Malgré cela, le BRGM poursuit les investigations, notamment aux Anses d’Arlet, où une localisation potentielle de forage a été identifiée en 2018. Ces travaux ont conduit au dépôt de deux nouveaux permis : le PER Montagne Pelée (131,5 km²), en cours d’instruction depuis avril 2024 par la société Carigen, et le PER Pointe Sud-Ouest (54 km²), validé le 25 juin 2024 au profit du groupement Storengy / TLS Geothermics.

Trois permis miniers pour structurer la filière

À ce jour, la Martinique compte donc trois PER actifs ou en instruction, tous localisés sur des zones d’intérêt géothermique validé :

  • Le PER Montagne Pelée, en instruction, couvre six communes du nord (Grand-Rivière, Ajoupa-Bouillon, Macouba, etc.).
  • Le PER Cœur Martinique, validé en 2023, cible la plaine du Lamentin pour des usages thermiques.
  • Le PER Pointe Sud-Ouest, validé en juin 2024, concerne les communes des Anses d’Arlet, du Diamant et des Trois-Îlets.

Cette structuration juridique du sous-sol constitue un prérequis indispensable à toute exploration approfondie. Elle pourrait ouvrir la voie à des projets pilotes ou industriels, à condition que les enjeux environnementaux soient intégrés dès la conception.

Quelle place pour la géothermie dans le mix énergétique martiniquais ?

Contrairement à la Guadeloupe, où la centrale de Bouillante produit déjà plus de 6 % de l’électricité insulaire, la Martinique ne pourra pas, à court terme, s’appuyer sur la géothermie pour sa production électrique. Les caractéristiques du sous-sol rendent cette option peu réaliste à l’heure actuelle.

En revanche, la filière pourrait émerger sous une autre forme : la fourniture de froid renouvelable, particulièrement pertinente dans un contexte tropical. Cette orientation ouvre une niche technologique à fort potentiel pour les bâtiments tertiaires, les industries agroalimentaires ou les infrastructures publiques (hôpitaux, écoles, etc.).

Encore en phase exploratoire, les projets martiniquais devront faire la démonstration de leur efficacité technique, de leur viabilité économique et de leur compatibilité avec les politiques environnementales locales. Un défi complexe, mais porteur d’avenir.

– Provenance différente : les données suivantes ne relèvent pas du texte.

-- ==== Sys2Proof/Tests/Slice0.lean ====
section
/-! SUPPORT. Tests on fixed values, each expected value from spec/95_test_vectors.md or worked out by hand from
the rule named, and a witness for each statement that has hypotheses. -/

namespace Sys2Proof.Tests

open Sys2Proof Sys2Proof.Machine

/-- The state an outcome leaves; the reset state where there is none. -/
def leaves (o : Host.Outcome State Fault Refusal) : State :=
  match o with
  | .next s => s
  | .fault _ => State.reset
  | .refused _ => State.reset

/-- The reset state with a buffer and a RowAddress. -/
def holding (l : Buffer) (r : RowAddress) : State := (State.reset.setBuffer l).setRowAddress r

/-- The reset state with cycles presented. -/
def presented (ps : List PortCycle) : State := State.reset.setInputs ps

/-- A read request for a row, added to a cycle. -/
def reading (y : RowNumber) (p : PortCycle) : PortCycle := { p with fbRdEn := true, fbRdY := y }

/-! ### Words, written out from R61 and R62: OP, B, ROW -/

theorem test_decode_nop : decode (.command 0b000000000) = .ok .nop := by rfl
theorem test_decode_selectRow : decode (.command 0b001000110) = .ok (.selectRow 6) := by rfl
theorem test_decode_selectRow_ignores_b : decode (.command 0b001100000) = .ok (.selectRow 0) := by rfl
theorem test_decode_prepareLatch : decode (.command 0b010000000) = .ok .prepareLatch := by rfl
theorem test_decode_pushBit_0 : decode (.command 0b011000000) = .ok (.pushBit false) := by rfl
theorem test_decode_pushBit_1 : decode (.command 0b011111111) = .ok (.pushBit true) := by rfl
theorem test_decode_clearRow : decode (.command 0b100000011) = .ok (.clearRow 3) := by rfl
theorem test_decode_latchRegister : decode (.command 0b101011111) = .ok .latchRegister := by rfl
theorem test_decode_rsvd6 : decode (.command 0b110000000) = .ok .rsvd6 := by rfl
theorem test_decode_rsvd7 : decode (.command 0b111111111) = .ok .rsvd7 := by rfl
theorem test_decode_srGet : decode (.srRead 0b10111111) = .ok (.srGet 191) := by rfl
theorem test_decode_fbRead : decode (.fbRead 0b100111) = .ok (.fbRead 7) := by rfl
theorem test_decode_no_read : decode (.fbRead 0b000111) = .error .noReadRequest := by rfl
theorem test_encode_clearRow : encode (.clearRow 3) = .command 0x103 := by decide
theorem test_encode_pushBit : encode (.pushBit true) = .command 0x0E0 := by decide
theorem test_table_word_selectRow : decodeTableWord 16 0x046 = some (.selectRow 6) := by decide
theorem test_table_word_fbRead : decodeTableWord 8 0x20 = some (.fbRead 0) := by decide
theorem test_table_word_srGet : decodeTableWord 8 0x00 = some (.srGet 0) := by decide
theorem test_table_word_too_wide : decodeTableWord 16 0x200 = none := by decide

/-! ### WellFormed smoke: each check refuses its ill-formed term (R72) -/

theorem test_wellFormed_refuses_rsvd6 : Instr.wellFormed .rsvd6 = false := by decide
theorem test_wellFormed_refuses_rsvd7 : Instr.wellFormed .rsvd7 = false := by decide
theorem test_stream_refuses_reserved : commandStreamWellFormed [.nop, .rsvd6] = false := by decide
theorem test_stream_refuses_srGet : commandStreamWellFormed [.srGet 0] = false := by decide
theorem test_stream_refuses_fbRead : commandStreamWellFormed [.nop, .fbRead 0] = false := by decide
theorem test_stream_accepts : commandStreamWellFormed [.clearRow 0, .latchRegister] = true := by decide
theorem test_assemble_selectRow : assemble "SelectRow" (some 31) = some (.selectRow 31) := by decide
theorem test_assemble_row_out_of_range : assemble "SELECT_ROW" (some 32) = none := by decide
theorem test_assemble_no_reserved : assemble "RSVD6" none = none := by decide

/-! ### One instruction each -/

/-- spec/95_test_vectors.md 2.9. -/
theorem test_nop_drops_commitValid :
    (leaves (exec .nop (State.reset.setCommitValid true))).commitValid = false := by decide

/-- spec/95_test_vectors.md 2.3: row 0 selects 15. -/
theorem test_selectRow_0 : (leaves (exec (.selectRow 0) State.reset)).ra = 15 := by decide

/-- spec/95_test_vectors.md 2.3: row 22 selects 5. -/
theorem test_selectRow_22 : (leaves (exec (.selectRow 22) State.reset)).ra = 5 := by decide

/-- T-LS-1. -/
theorem test_prepareLatch : (leaves (exec .prepareLatch State.reset)).displayEn = false := by decide

/-- T-SR-2. -/
theorem test_pushBit_1 : (leaves (exec (.pushBit true) State.reset)).sr = BitVec.twoPow 192 191 := by decide

/-- T-SR-4: the oldest bit is discarded. -/
theorem test_pushBit_discards : (leaves (exec (.pushBit false) (holding 1 0))).sr = 0 := by decide

/-- T-CR-1. -/
theorem test_clearRow :
    (leaves (exec (.clearRow 3) (holding (BitVec.allOnes 192) 7))).sr = 0 ∧
      (leaves (exec (.clearRow 3) (holding (BitVec.allOnes 192) 7))).ra = 2 := by decide

/-- T-CR-3. -/
theorem test_clearRow_17 : (leaves (exec (.clearRow 17) State.reset)).ra = 0 := by decide

/-- spec/95_test_vectors.md 2.7, k = 95: `FB[3][31].B`, and row 19 stays black. -/
theorem test_latch_top :
    pack (fbRow (leaves (exec .latchRegister (holding (BitVec.twoPow 192 95) 3))).fb 3) =
        0x800000000000000000000000 ∧
      pack (fbRow (leaves (exec .latchRegister (holding (BitVec.twoPow 192 95) 3))).fb 19) = 0 := by decide
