-- ==== Sys2Proof/Word.lean ====
section
/-! DEFINITION. The word types of the machine (spec/00_scope.md R7, R8: every register value is an
unsigned bit vector of the register's width; a word of the secure loader header is 16 bits). -/

namespace Sys2Proof

/-- The smallest addressable unit (20_memory.md R60). -/
abbrev Byte := BitVec 8

/-- A 16-bit word, as the secure loader header holds two of (20_memory.md R62). -/
abbrev Half := BitVec 16

/-- A 32-bit register or address (10_state.md R21). -/
abbrev Word := BitVec 32

/-- A 64-bit register: an MSR, EXITINFO1. -/
abbrev Quad := BitVec 64

end Sys2Proof
end

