-- ==== Sys2Proof/Machine/Core.lean ====
section
/-! DEFINITION. The machine as the host takes it. -/

def Sys2Proof.core : Host.Core :=
  { State := Sys2Proof.Machine.State, Fault := Sys2Proof.Machine.Fault, Refusal := Sys2Proof.Machine.Refusal,
    step := Sys2Proof.Machine.step, reset := Sys2Proof.Machine.State.reset }
end

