-- ==== Sys2Proof/Tests/Slice0.lean ====
section
/-! SUPPORT. The model's own tests: ill-formed terms are refused, words written out from the opcode map
(spec/30_encoding.md R100, R105) decode, one step of each instruction (spec/95_test_vectors.md), and for every
statement a state and operands that meet its hypotheses. -/

namespace Sys2Proof.Tests

open Sys2Proof.Machine

/-! ### Well-formedness -/

theorem test_wf_instructions : Instr.skinit.wf = true ∧ Instr.stgi.wf = true := by decide

theorem test_wf_accepts : Event.wf 2 2 (.software 1 (.issueStartupIpi [1] 0x10#8) 3) = true
    ∧ Event.wf 2 2 (.software 1 (.clearSlDev 1) 3) = true ∧ Event.wf 2 2 (.assertInterrupt 1 (.init false)) = true := by
  decide

theorem test_wf_clearSlDev_refused : Action.wf 2 2 (.clearSlDev 2) = false := by decide

theorem test_wf_issueInitIpi_refused : Action.wf 2 2 (.issueInitIpi [1, 2]) = false := by decide

theorem test_wf_issueStartupIpi_refused : Action.wf 2 2 (.issueStartupIpi [2] 0#8) = false := by decide

theorem test_wf_reloadSeg_refused : Action.wf 2 2 (.reloadSeg .ds Segment.realData) = false := by decide

/-- A guest with an entry that maps nothing. -/
def emptyGuest : Guest where
  sssEnabled := true
  nested := [{ gpa := 0, size := 0, spa := 0, sss := true, rw := true, nx := false }]

theorem test_wf_guest_refused : Guest.wf emptyGuest = false := by decide

theorem test_wf_switchTo_refused : Event.wf 2 2 (.switchTo 2) = false := by decide

theorem test_wf_assertInterrupt_refused : Event.wf 2 2 (.assertInterrupt 2 .nmi) = false
    ∧ Event.wf 2 2 (.assertInterrupt 0 (.init true)) = false := by decide

theorem test_wf_tripleFault_refused : Event.wf 2 2 (.tripleFault 2) = false := by decide

theorem test_wf_software_refused : Event.wf 2 2 (.software 2 .setGif 3) = false
    ∧ Event.wf 2 2 (.software 0 (.clearSlDev 2) 3) = false := by decide

theorem test_wf_guestStart_refused : Event.wf 2 2 (.guestStart 2 { sssEnabled := true, nested := [] }) = false
    ∧ Event.wf 2 2 (.guestStart 0 emptyGuest) = false := by decide

theorem test_wf_guestAccess_refused : Event.wf 2 2 (.guestAccess 2 (.fetch 0)) = false := by decide

theorem test_wf_memoryErrors_refused : Event.wf 2 2 (.memoryErrors [{ base := 0x1000, size := 0 }]) = false := by decide

theorem test_wf_cacheFill_refused : Event.wf 2 2 (.cacheFill 2 0) = false := by decide

theorem test_wf_cacheEvict_refused : Event.wf 2 2 (.cacheEvict 2 0) = false := by decide

/-! ### Decoding -/

/-- SKINIT is 00001111 00000001 11011110 in fetch order (spec/opcode_table.json). -/
theorem test_decode_skinit : decode false [0b00001111#8, 0b00000001#8, 0b11011110#8] = .ok (.skinit, []) := by decide

/-- STGI is 00001111 00000001 11011100 in fetch order (spec/opcode_table.json). -/
theorem test_decode_stgi : decode true [0b00001111#8, 0b00000001#8, 0b11011100#8, 0b10010000#8]
    = .ok (.stgi, [0b10010000#8]) := by decide

/-- The `match` numbers of the two rows of spec/opcode_table.json. -/
theorem test_decode_table : decodeTableWord 24 0xDE010F = some .skinit ∧ decodeTableWord 24 0xDC010F = some .stgi := by
  decide

/-! ### States -/

/-- SKINIT is the next instruction, with EAX = 0. -/
def atSkinit : State := State.reset.withFetchWord 24 0xDE010F

/-- STGI is the next instruction. -/
def atStgi : State := State.reset.withFetchWord 24 0xDC010F

/-- The BSP with some general purpose register values. -/
def State.withEax (s : State) (v : Word) : State :=
  { s with bsp := { s.bsp with regs := { s.bsp.regs with gpr := { s.bsp.regs.gpr with eax := v } } } }

/-- The worked example's operand and header (spec/40_skinit.md R147). -/
def worked : State :=
  { State.withEax atSkinit 0x0012ABCD#32 with mem := atSkinit.mem.writeBytes 0x120000 [0x40#8, 0#8, 0#8, 0x20#8] }

/-- The top one of the 65536 SLBs: ESP wraps to 0. -/
def topSlb : State := State.withEax atSkinit 0xFFFF1234#32

/-- The BSP changed. -/
def State.onBsp (s : State) (f : Processor → Processor) : State := { s with bsp := f s.bsp }

/-- The first AP changed. -/
def State.onAp (s : State) (f : Processor → Processor) : State := { s with aps := s.aps.map f }

/-- One event to come. -/
def State.coming (s : State) (e : Event) : State := { s with script := [e] }

/-- GIF of the BSP is 0 and it holds an NMI. -/
def holding (s : State) : State := State.onBsp s fun p => { p with gif := false, held := [.nmi] }

/-- An IPI to the AP is accepted next; the AP is in this run state, with this GIF. -/
def ipiComing (kind : IpiKind) (r : RunState) (gif : Bool) : State :=
  { State.coming (State.onAp atSkinit fun p => { p with runState := r, gif := gif }) (.acceptIpi 0) with
    ipis := [{ source := 0, target := 1, kind := kind }] }

/-- A final nested page-table entry for one page. -/
def page (sss nx : Bool) : NestedEntry :=
  { gpa := 0x1000, size := 0x1000, spa := 0x8000, sss := sss, rw := false, nx := nx }

/-- A guest with one page. -/
def guestOf (enabled sss nx : Bool) : Guest := { sssEnabled := enabled, nested := [page sss nx] }

/-- A guest on the BSP makes an access next. -/
def guestComing (g : Guest) (x : GuestAccess) : State :=
  State.coming (State.onBsp atSkinit fun p => { p with guest := some g }) (.guestAccess 0 x)

/-- A final nested page-table entry for the page the BSP's next instruction is in, mapped to itself. -/
def codePage (sss nx : Bool) : NestedEntry :=
  { gpa := 0xFFFFF000, size := 0x1000, spa := 0xFFFFF000, sss := sss, rw := false, nx := nx }

/-- The BSP's next instruction is a guest's. -/
def State.inGuest (s : State) (sss nx : Bool) : State :=
  State.onBsp s fun p => { p with guest := some { sssEnabled := true, nested := [codePage sss nx] } }

/-- The SLB at 00120000h is protected in both memory controllers. -/
def shut : State := { atSkinit with memCtls := List.replicate 2 { slDevEn := true, protectedBase := 0x00120000#32 } }

/-- A step that answers a next state. -/
def answers : Result → Bool
  | .next _ => true
  | .fault _ => false
  | .refused _ => false

theorem next_of_answers {r : Result} (h : answers r = true) : ∃ t, r = .next t := by
  cases r with
  | next t => exact ⟨t, rfl⟩
  | fault f => cases h
  | refused f => cases h

/-- A condition on the next state, false where there is none. -/
def thenIs (r : Result) (f : State → Bool) : Bool :=
  match r with
  | .next t => f t
  | .fault _ => false
  | .refused _ => false

/-! ### One step of each instruction -/

/-- 40_skinit.md R147: EAX, ESP and EIP of the worked example. -/
theorem test_skinit_worked_example : thenIs (step worked) (fun t => t.bsp.regs.gpr.eax == 0x00120000#32
    && t.bsp.regs.gpr.esp == 0x00130000#32 && t.bsp.regs.eip == 0x00120040#32) = true := by decide

/-- 95_test_vectors.md V2: the top SLB, where ESP wraps to 0 and the entry address does not carry. -/
theorem test_skinit_top_slb : thenIs (step topSlb) (fun t => t.bsp.regs.gpr.eax == 0xFFFF0000#32
    && t.bsp.regs.gpr.esp == 0#32 && !t.bsp.gif) = true := by decide

/-- 60_exceptions.md R194: GIF is set, and the instruction pointer moves past 3 bytes (from FFF0h). -/
theorem test_stgi_sets_gif : thenIs (step (State.onBsp atStgi fun p => { p with gif := false }))
    (fun t => t.bsp.gif && t.bsp.regs.eip == 0xFFF3#32) = true := by decide

/-- 60_exceptions.md R194, R196: a held NMI can be delivered at once, a device interrupt only with EFLAGS.IF. -/
theorem test_stgi_releases_held : thenIs (step (State.onBsp atStgi fun p => { p with gif := false, held := [.device 3, .nmi] }))
    (fun t => t.bsp.deliverable == [.nmi]) = true := by decide

/-- 95_test_vectors.md V6.1: after SKINIT the script goes on, here with an NMI that asserts while GIF is 0. -/
theorem test_script_goes_on_after_skinit :
    thenIs (step { atSkinit with script := [.turn, .assertInterrupt 0 .nmi] }) (fun t => !t.bsp.gif
      && t.script == [.assertInterrupt 0 .nmi]) = true := by decide

/-- 20_memory.md R85: with a Startup IPI on its way to an AP, a store of the BSP goes on record, though it is alone. -/
theorem test_store_after_startup_issued :
    ({ atSkinit with ipis := [{ source := 0, target := 1, kind := .startup 0x10#8 }] } : State).unorderedAfter 0 [5]
      = [{ pa := 5, writer := 0 }] ∧ atSkinit.unorderedAfter 0 [5] = [] := by decide

/-! ### Witnesses: decoding and the step -/

theorem witness_decodeAndEncodeAgree :
    Instr.skinit.wf = true ∧ decode false [0x0F#8, 0x01#8, 0xDC#8, 7#8] = .ok (.stgi, [7#8]) := by decide

theorem witness_prefixedSkinit_bytes : [0x66#8, 0xF0#8] ≠ [] ∧ (∀ b ∈ [0x66#8, 0xF0#8], isPrefixByte false b = true)
    ∧ ∀ b ∈ [0x48#8], isPrefixByte true b = true := by decide

/-- A prefixed SKINIT is the next instruction; the turn comes first in the script. -/
def atPrefixed : State := State.coming (State.reset.withFetchWord 32 0xDE010F66) .turn
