-- ==== Sys2Proof/Certificates/Slice0/Obligations.lean ====
section
/-! DEFINITION. The statements about the model. A statement about a free value (a sample past the end of
`Env.samples`, an OPEN parameter) holds for every value of it. -/

open Sys2Proof Sys2Proof.Machine

/-! ## Encodings -/

/-- Words written out from the table's encodings decode to the rows they stand for (opcode_table.json; R90, R83, R85,
R87). The word F33F is the data levels of the frame of D7 (rule R87's example). The model's readings: `7C000000` as
`ERASE_S0A`, `7C001000` as `ERASE_S0B` and `00` as `SENTINEL`, the words R95 and the table let two rows share, and the
address byte as the operand of `ERASE_SN` (log entry 15, DEDUCED); the vector rows with the reference pin map (log
entry 17, DEDUCED); which bit of a word is sent first and the 264 zero bytes (log entry 16, DEDUCED); the selector of
the `BYTE_FRAME` word (log entry 13). -/
def Obligations.TableWordsDecodeToTheirRows : Prop :=
  decodeTableWord 8 0x9F = some .identify
    ∧ decodeTableWord 32 0x7C000000 = some .eraseS0a
    ∧ decodeTableWord 32 0x7C001000 = some .eraseS0b
    ∧ decodeTableWord 32 0x7C000600 = some (.eraseSn 0x06#8)
    ∧ decodeTableWord 32 0x84000000 = some (.loadBuf (List.replicate 264 0x00#8))
    ∧ decodeTableWord 24 0x8807FE = some (.commit 1023)
    ∧ decodeTableWord 8 0xD7 = some .readStatus
    ∧ decodeTableWord 8 0x2E = some (.gpioVector ⟨.selA, true, true⟩ .released false)
    ∧ decodeTableWord 8 0x00 = some .sentinel
    ∧ decodeTableWord 16 0xF33F = some (.byteFrame .selA 0xD7#8)

/-- Decoding an encoded instruction gives it back, every operand at every value, but for the one pair of commands that
R95 gives the same bytes: sector 8 of the larger device and `ERASE_S0B`, told apart by position and not by content.
That those bytes read as `ERASE_S0B` is the model's decoder (log entry 15, DEDUCED), as is the reading of the vector
rows with the reference pin map (log entry 17, DEDUCED). The encoding of `BYTE_FRAME` is its 16 packed vectors (log
entry 13). -/
def Obligations.DecodeOfEncodeIsTheInstruction : Prop :=
  ∀ i : Instr, i.wf = true →
    decode (encode i) = .ok (if i = .eraseSn 0x10#8 then .eraseS0b else i)

/-- Whatever decodes is well formed and is the encoding of what it decodes to: nothing else is accepted (R96). Which
of two rows with the same bytes is read is log entry 15, the reference pin map of the vector rows log entry 17 (both
DEDUCED), `BYTE_FRAME` as its 16 packed vectors log entry 13. -/
def Obligations.EncodeOfDecodeIsTheBytes : Prop :=
  ∀ (bs : List Byte) (i : Instr), decode bs = .ok i → i.wf = true ∧ encode i = bs

/-- R93: the page address bytes, bit by bit, and that they stand for one page. -/
def Obligations.PageAddressBytesNameOnePage : Prop :=
  ∀ p, p < 1024 →
    (pageHi p).toNat = (p >>> 7) &&& 0x7 ∧ (pageLo p).toNat = (p <<< 1) &&& 0xFE
      ∧ (∀ k, k < 3 → (pageHi p).getLsbD k = p.testBit (7 + k))
      ∧ (∀ k, 3 ≤ k → (pageHi p).getLsbD k = false)
      ∧ (∀ k, k < 7 → (pageLo p).getLsbD (k + 1) = p.testBit k)
      ∧ (pageLo p).getLsbD 0 = false
      ∧ ((pageHi p).toNat <<< 8) ||| (pageLo p).toNat = p <<< 1
      ∧ pageOf (pageHi p) (pageLo p) = p
      ∧ ∀ q, q < 1024 → pageHi q = pageHi p → pageLo q = pageLo p → q = p

/-- R91: the sector address byte is `N` on the smaller device and `N << 1` on the larger, for every sector from 1 on,
at most 1E, and stands between two zero bytes after the opcode. -/
def Obligations.SectorAddressByDevice : Prop :=
  (∀ n, 1 ≤ n → n ≤ 7 → (sectorAddr .small n).toNat = n)
    ∧ (∀ n, 1 ≤ n → n ≤ 15 → (sectorAddr .large n).toNat = n <<< 1)
    ∧ (∀ n, 1 ≤ n → n ≤ 15 → (sectorAddr .large n).toNat ≤ 0x1E)
    ∧ ∀ a : Byte, encode (.eraseSn a) = [0x7C#8, 0x00#8, a, 0x00#8]

/-- R87: vector `j` of a byte frame, and the packed frame of D7 under `SEL_A` with the reference values. -/
def Obligations.ByteFrameLayout : Prop :=
  (∀ (s : Selector) (b : Byte), (frame s b).length = 16
      ∧ ∀ j, j < 16 → (frame s b)[j]? = some ⟨s, decide (j % 2 = 1), b.getLsbD (7 - j / 2)⟩)
    ∧ (frame .selA 0xD7#8).map (fun lv => pack tableMap lv .asserted)
      = [0x0A, 0x0E, 0x0A, 0x0E, 0x02, 0x06, 0x0A, 0x0E, 0x02, 0x06, 0x0A, 0x0E, 0x0A, 0x0E, 0x0A, 0x0E]

/-- R83: each named bit of a packed vector, every other bit 0 (the data-in bit among them), for any six distinct
positions; and the form it takes with the reference values. -/
def Obligations.PackedVectorBits : Prop :=
  (∀ (c : Config) (lv : LineVector) (h : HoldState), c.positions.Nodup →
      (pack c lv h).testBit c.pCsa = (if lv.sel = .selA then c.csActive else !c.csActive)
        ∧ (pack c lv h).testBit c.pCsb = (if lv.sel = .selB then c.csActive else !c.csActive)
        ∧ (pack c lv h).testBit c.pSck = lv.sck
        ∧ (pack c lv h).testBit c.pMosi = lv.mosi
        ∧ (pack c lv h).testBit c.pHold = (if h = .asserted then c.holdLevel else !c.holdLevel)
        ∧ (pack c lv h).testBit c.pMiso = false
        ∧ ∀ i, i ∉ c.positions → (pack c lv h).testBit i = false)
    ∧ ∀ (lv : LineVector) (h : HoldState),
      pack tableMap lv h =
        (match lv.sel with
          | .selA => 0x02
          | .selB => 0x01
          | .selIdle => 0x03) ||| (lv.sck.toNat <<< 2) ||| (lv.mosi.toNat <<< 3)
          ||| (if h = .released then 0x20 else 0)

/-- R84: no line vector packs to zero exactly when chip selects are active low or hold is asserted high. -/
def Obligations.NoVectorPacksToZeroExactlyWhen : Prop :=
  ∀ c : Config,
    ((∀ s : Selector, pack c ⟨s, false, false⟩ .asserted ≠ 0) ↔ (c.csActive = false ∨ c.holdLevel = true))
      ∧ ((∀ s : Selector, pack c ⟨s, false, false⟩ .asserted ≠ 0) → ∀ lv : LineVector, pack c lv .asserted ≠ 0)

/-- R26, R82: with distinct positions no packed vector has both chip-select lines at the active level. -/
def Obligations.AtMostOneChipSelectActive : Prop :=
  ∀ (c : Config) (lv : LineVector) (h : HoldState), c.positions.Nodup →
    ¬((pack c lv h).testBit c.pCsa = c.csActive ∧ (pack c lv h).testBit c.pCsb = c.csActive)

/-! ## Reset and the step -/

/-- R44: the registers after reset. The rule leaves the contents of `buf` unspecified, and the model's own fields are no
part of it. -/
def Obligations.ResetRegisterValues : Prop :=
  State.reset.pins = ⟨.selIdle, false, false, .released⟩
    ∧ State.reset.blen = 0
    ∧ State.reset.rx = none ∧ State.reset.status = none ∧ State.reset.ident = none ∧ State.reset.record = none
    ∧ State.reset.dev = .none ∧ State.reset.attempts = 0 ∧ State.reset.st = .idle ∧ State.reset.estep = 0
    ∧ State.reset.page = 0 ∧ State.reset.result = .none ∧ State.reset.err = .none ∧ State.reset.errstep = .none
    ∧ State.reset.trace = []

/-- R260: a reset of the host puts the engine into its initial state from any state, `ST_FAILED` included; and one
that comes between two transport calls abandons the operation at once, here before the first call of a command. That
parameters and environment survive, and where a reset can come, is log entry 19 (DEDUCED). -/
def Obligations.ResetFromAnyState : Prop :=
  (∀ (s : State) (rest : List HostEvent), s.cfg.pinsAdmitted = true → s.env.host = .reset :: rest →
      step s = .next (State.resetOf s.cfg { s.env with host := rest }))
    ∧ ∀ (s : State) (i : Instr) (rest : List CallOutcome), i.wf = true → i ≠ .sentinel →
      (∀ sel b, i ≠ .byteFrame sel b) → s.cfg.wf = true → s.env.calls = .reset :: rest →
      exec i s = .next (State.resetOf s.cfg { s.env with calls := rest })

/-- A command handed in from outside a run (the port, log entry 1), the host quiet and the engine not failed: at rest
the step asserts hold; then the step is `exec` of the instruction the port's bytes decode to, with the port emptied
and what ends that command next (`portEnd`: a vector of a target is deselected first, R270, log entry 36; the
instruction decides, and the selector register is not read, R21); then a step deselects where that is so, and a step
releases hold (the bracket of R207, log entry 10). That the host acts before the step is log entry 18, one operation a
step log entry 20, that nothing of the port runs in `ST_FAILED` log entry 24. -/
def Obligations.StepRunsTheDecodedCommand : Prop :=
  ∀ (s : State) (host : List HostEvent), s.cfg.pinsAdmitted = true → s.st ≠ .failed →
    (s.env.host = [] ∧ host = [] ∨ s.env.host = .quiet :: host) →
    (∀ i, decode s.port = .ok i → s.phase = .rest → s.calm →
        step s = .next { s with
          pins := ⟨s.pins.sel, s.pins.sck, s.pins.mosi, .asserted⟩, trace := s.trace ++ [.hold .asserted]
          env := { envAfter 1 0 s with host := host }, phase := .portCommand })
      ∧ (∀ i, decode s.port = .ok i → s.phase = .portCommand →
        step s = exec i { s with port := [], phase := portEnd i, env := { s.env with host := host } })
      ∧ (s.phase = .portDeselect → s.calm →
        step s = .next { s with
          pins := ⟨.selIdle, false, false, s.pins.hold⟩, trace := s.trace ++ [.select .selIdle]
          env := { envAfter 1 0 s with host := host }, phase := .portRelease })
      ∧ (s.phase = .portRelease → s.calm →
        step s = .next { s with
          pins := ⟨s.pins.sel, s.pins.sck, s.pins.mosi, .released⟩, trace := s.trace ++ [.hold .released]
          env := { envAfter 1 0 s with host := host }, phase := .rest })

/-- A word of the table placed for the next step is run by it, from every state whose pin map is admitted: outside a
run, with hold asserted and the host quiet. The port and the placing are the model's own (log entries 1 and 24), as is
what ends the command (log entries 10 and 36). -/
def Obligations.FetchWordIsRunByTheNextStep : Prop :=
  ∀ (s : State) (nbits w : Nat) (i : Instr), s.cfg.pinsAdmitted = true → decodeTableWord nbits w = some i →
    step (s.withFetchWord nbits w)
      = exec i { s with
          port := [], st := .idle, phase := portEnd i
          pins := ⟨s.pins.sel, s.pins.sck, s.pins.mosi, .asserted⟩, env := { s.env with host := [] } }

/-- No step changes a parameter (R8: fixed for the machine; the model's field, log entry 2). -/
def Obligations.ParametersNeverChange : Prop :=
  ∀ s t : State, step s = .next t → t.cfg = s.cfg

Source : ADEME – Philippe Laplaige, État des lieux de la géothermie dans l’outre-mer français, février 2025.


En Martinique, la géothermie sort progressivement de l’ombre. Si la voie de l’électricité reste fermée, celle du froid renouvelable semble s’ouvrir pas à pas. À travers les permis attribués et l’intérêt d’industriels reconnus, le territoire amorce une transition originale, plus adaptée à son potentiel et à ses contraintes. Reste désormais à transformer les promesses géothermiques en solutions concrètes pour l’autonomie énergétique insulaire.